Where the line with "let r := extend n true old" appears below, start writing out lines exactly, and finish with the line with "with them. -/", which is included; write out nothing else.

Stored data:
━━━━━━━━━━━━━━━━━━━━
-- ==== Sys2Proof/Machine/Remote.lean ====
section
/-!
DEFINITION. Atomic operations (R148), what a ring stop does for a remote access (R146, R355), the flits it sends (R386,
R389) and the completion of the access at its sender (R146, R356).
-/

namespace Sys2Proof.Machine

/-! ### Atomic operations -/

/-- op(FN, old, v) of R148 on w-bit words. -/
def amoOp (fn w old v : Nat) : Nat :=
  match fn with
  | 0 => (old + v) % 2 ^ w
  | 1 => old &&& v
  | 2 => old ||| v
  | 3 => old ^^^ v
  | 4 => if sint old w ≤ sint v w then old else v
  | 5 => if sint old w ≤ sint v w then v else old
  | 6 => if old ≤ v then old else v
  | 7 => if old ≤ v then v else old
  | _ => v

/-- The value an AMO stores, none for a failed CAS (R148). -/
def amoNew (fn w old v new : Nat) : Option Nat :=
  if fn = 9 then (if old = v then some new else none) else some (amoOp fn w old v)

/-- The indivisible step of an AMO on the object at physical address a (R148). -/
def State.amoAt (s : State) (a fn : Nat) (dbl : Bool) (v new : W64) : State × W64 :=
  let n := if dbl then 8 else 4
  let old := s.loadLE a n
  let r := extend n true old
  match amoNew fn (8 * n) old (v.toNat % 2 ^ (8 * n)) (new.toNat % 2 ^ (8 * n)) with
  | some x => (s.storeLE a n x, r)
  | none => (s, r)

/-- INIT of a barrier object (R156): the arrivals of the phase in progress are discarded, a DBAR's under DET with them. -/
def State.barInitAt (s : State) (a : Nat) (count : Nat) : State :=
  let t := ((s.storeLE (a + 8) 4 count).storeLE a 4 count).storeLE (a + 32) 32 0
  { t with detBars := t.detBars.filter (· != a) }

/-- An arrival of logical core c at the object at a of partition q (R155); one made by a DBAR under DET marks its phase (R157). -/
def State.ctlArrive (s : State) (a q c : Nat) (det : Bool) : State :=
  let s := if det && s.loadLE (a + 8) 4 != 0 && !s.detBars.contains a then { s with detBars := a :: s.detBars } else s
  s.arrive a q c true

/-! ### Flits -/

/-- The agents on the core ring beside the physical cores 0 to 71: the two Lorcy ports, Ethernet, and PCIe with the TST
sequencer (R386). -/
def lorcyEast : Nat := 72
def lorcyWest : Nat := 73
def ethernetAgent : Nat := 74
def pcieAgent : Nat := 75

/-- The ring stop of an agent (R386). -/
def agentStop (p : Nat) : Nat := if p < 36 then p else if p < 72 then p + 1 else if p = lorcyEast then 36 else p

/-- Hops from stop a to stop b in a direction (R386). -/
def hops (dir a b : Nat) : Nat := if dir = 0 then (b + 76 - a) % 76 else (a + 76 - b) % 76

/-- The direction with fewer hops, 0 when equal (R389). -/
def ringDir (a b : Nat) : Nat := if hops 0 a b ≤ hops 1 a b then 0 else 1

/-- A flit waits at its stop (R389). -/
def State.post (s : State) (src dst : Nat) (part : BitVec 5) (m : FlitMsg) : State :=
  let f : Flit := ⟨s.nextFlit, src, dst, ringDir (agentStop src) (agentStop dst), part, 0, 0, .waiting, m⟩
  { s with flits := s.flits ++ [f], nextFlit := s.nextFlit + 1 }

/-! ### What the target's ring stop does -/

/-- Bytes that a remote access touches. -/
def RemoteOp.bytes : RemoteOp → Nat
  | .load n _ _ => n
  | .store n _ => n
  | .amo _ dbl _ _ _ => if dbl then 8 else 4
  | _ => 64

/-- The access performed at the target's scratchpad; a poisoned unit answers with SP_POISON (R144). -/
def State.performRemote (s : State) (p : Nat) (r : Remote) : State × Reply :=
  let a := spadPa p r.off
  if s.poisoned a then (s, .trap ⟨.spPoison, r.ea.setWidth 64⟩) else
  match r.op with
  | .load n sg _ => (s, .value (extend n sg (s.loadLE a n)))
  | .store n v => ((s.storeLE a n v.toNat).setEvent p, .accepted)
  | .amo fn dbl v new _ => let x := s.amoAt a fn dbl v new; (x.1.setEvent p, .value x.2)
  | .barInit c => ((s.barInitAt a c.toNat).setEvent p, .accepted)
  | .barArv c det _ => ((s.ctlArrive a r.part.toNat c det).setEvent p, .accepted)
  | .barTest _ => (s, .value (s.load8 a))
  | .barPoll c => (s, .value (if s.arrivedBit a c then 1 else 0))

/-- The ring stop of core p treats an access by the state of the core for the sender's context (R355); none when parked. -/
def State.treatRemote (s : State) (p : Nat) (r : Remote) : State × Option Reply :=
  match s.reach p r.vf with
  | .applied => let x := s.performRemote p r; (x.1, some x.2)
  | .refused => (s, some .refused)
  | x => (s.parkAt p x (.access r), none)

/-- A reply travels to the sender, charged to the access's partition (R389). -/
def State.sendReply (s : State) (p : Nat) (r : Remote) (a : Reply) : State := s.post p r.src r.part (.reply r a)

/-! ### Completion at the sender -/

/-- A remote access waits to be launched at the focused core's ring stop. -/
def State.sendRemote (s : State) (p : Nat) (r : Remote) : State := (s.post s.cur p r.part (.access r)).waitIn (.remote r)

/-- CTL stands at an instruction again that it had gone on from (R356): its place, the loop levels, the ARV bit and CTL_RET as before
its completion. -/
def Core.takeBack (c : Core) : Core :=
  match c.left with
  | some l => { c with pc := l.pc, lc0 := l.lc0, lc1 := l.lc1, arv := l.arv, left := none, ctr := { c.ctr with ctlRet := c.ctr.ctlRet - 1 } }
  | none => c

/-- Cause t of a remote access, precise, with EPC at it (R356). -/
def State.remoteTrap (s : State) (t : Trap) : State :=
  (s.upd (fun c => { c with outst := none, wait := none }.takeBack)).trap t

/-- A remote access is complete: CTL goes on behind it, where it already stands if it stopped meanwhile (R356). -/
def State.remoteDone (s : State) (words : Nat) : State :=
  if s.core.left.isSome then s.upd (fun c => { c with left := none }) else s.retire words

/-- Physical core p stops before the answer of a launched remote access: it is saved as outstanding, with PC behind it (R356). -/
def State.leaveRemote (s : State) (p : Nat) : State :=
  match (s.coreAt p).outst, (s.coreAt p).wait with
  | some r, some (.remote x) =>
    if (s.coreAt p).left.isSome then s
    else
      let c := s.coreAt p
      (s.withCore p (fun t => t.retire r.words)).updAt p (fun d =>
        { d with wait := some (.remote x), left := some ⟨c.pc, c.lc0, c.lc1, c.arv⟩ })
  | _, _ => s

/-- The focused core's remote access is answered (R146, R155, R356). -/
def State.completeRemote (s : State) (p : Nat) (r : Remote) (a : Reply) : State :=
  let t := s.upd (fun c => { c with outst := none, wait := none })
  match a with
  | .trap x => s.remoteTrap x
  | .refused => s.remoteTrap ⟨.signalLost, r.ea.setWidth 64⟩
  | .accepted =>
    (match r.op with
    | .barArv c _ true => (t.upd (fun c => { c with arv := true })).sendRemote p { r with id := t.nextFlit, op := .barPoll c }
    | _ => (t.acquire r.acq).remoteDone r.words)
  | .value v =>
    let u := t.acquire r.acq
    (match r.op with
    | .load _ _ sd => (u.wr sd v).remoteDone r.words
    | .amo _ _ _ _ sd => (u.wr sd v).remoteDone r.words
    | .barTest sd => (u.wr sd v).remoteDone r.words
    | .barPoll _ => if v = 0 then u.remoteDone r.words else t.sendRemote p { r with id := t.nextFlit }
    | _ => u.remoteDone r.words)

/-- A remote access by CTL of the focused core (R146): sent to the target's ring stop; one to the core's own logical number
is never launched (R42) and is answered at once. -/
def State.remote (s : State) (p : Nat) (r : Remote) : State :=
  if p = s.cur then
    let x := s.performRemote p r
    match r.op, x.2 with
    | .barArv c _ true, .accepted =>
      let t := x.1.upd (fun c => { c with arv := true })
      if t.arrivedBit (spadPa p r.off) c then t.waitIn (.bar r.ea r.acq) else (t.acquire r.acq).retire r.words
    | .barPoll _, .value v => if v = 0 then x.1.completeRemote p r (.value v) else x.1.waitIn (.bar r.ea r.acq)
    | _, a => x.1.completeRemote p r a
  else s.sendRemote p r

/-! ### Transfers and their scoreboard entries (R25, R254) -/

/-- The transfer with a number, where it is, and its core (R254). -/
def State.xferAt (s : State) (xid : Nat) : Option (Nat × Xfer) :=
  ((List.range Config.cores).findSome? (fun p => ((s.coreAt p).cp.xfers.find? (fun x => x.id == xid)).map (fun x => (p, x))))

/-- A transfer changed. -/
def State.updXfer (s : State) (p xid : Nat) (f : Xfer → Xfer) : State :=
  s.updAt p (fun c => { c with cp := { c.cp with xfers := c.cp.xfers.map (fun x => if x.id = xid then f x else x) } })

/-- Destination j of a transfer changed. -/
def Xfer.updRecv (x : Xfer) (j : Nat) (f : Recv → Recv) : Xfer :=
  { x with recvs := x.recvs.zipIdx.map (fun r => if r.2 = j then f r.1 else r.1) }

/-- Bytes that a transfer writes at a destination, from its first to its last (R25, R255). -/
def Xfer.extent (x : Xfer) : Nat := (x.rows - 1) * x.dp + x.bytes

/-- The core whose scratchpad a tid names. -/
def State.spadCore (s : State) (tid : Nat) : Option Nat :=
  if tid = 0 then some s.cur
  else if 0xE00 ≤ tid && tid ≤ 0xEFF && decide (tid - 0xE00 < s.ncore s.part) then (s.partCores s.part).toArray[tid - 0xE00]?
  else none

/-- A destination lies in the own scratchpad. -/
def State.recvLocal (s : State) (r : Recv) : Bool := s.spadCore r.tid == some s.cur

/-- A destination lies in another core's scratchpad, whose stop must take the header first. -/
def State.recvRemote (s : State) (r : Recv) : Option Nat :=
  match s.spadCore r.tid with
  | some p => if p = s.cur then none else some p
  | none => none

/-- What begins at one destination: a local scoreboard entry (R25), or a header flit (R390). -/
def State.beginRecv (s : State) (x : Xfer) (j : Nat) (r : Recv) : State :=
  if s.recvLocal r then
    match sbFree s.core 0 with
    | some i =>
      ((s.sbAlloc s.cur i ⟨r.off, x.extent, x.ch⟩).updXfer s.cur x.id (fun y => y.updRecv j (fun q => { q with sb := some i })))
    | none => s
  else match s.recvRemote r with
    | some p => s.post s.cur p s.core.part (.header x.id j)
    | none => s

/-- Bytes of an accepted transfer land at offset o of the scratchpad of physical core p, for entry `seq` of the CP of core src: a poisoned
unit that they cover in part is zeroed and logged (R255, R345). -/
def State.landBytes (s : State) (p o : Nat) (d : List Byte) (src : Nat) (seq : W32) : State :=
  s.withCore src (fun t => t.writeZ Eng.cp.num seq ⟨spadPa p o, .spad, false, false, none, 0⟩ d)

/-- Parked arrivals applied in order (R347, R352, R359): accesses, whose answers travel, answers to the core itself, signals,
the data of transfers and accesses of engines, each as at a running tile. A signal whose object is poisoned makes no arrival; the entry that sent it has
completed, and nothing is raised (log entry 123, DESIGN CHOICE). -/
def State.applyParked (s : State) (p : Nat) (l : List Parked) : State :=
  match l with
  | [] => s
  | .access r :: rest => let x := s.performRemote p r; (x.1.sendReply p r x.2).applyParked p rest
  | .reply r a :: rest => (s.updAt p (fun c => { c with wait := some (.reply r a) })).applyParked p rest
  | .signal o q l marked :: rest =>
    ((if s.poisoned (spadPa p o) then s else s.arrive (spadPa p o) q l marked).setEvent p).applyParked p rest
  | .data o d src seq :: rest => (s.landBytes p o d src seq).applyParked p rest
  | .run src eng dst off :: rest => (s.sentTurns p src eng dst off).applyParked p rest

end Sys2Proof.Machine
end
━━━━━━━━━━━━━━━━━━━━
** THE ANSWER **
  let r := extend n true old
  match amoNew fn (8 * n) old (v.toNat % 2 ^ (8 * n)) (new.toNat % 2 ^ (8 * n)) with
  | some x => (s.storeLE a n x, r)
  | none => (s, r)

/-- INIT of a barrier object (R156): the arrivals of the phase in progress are discarded, a DBAR's under DET with them. -/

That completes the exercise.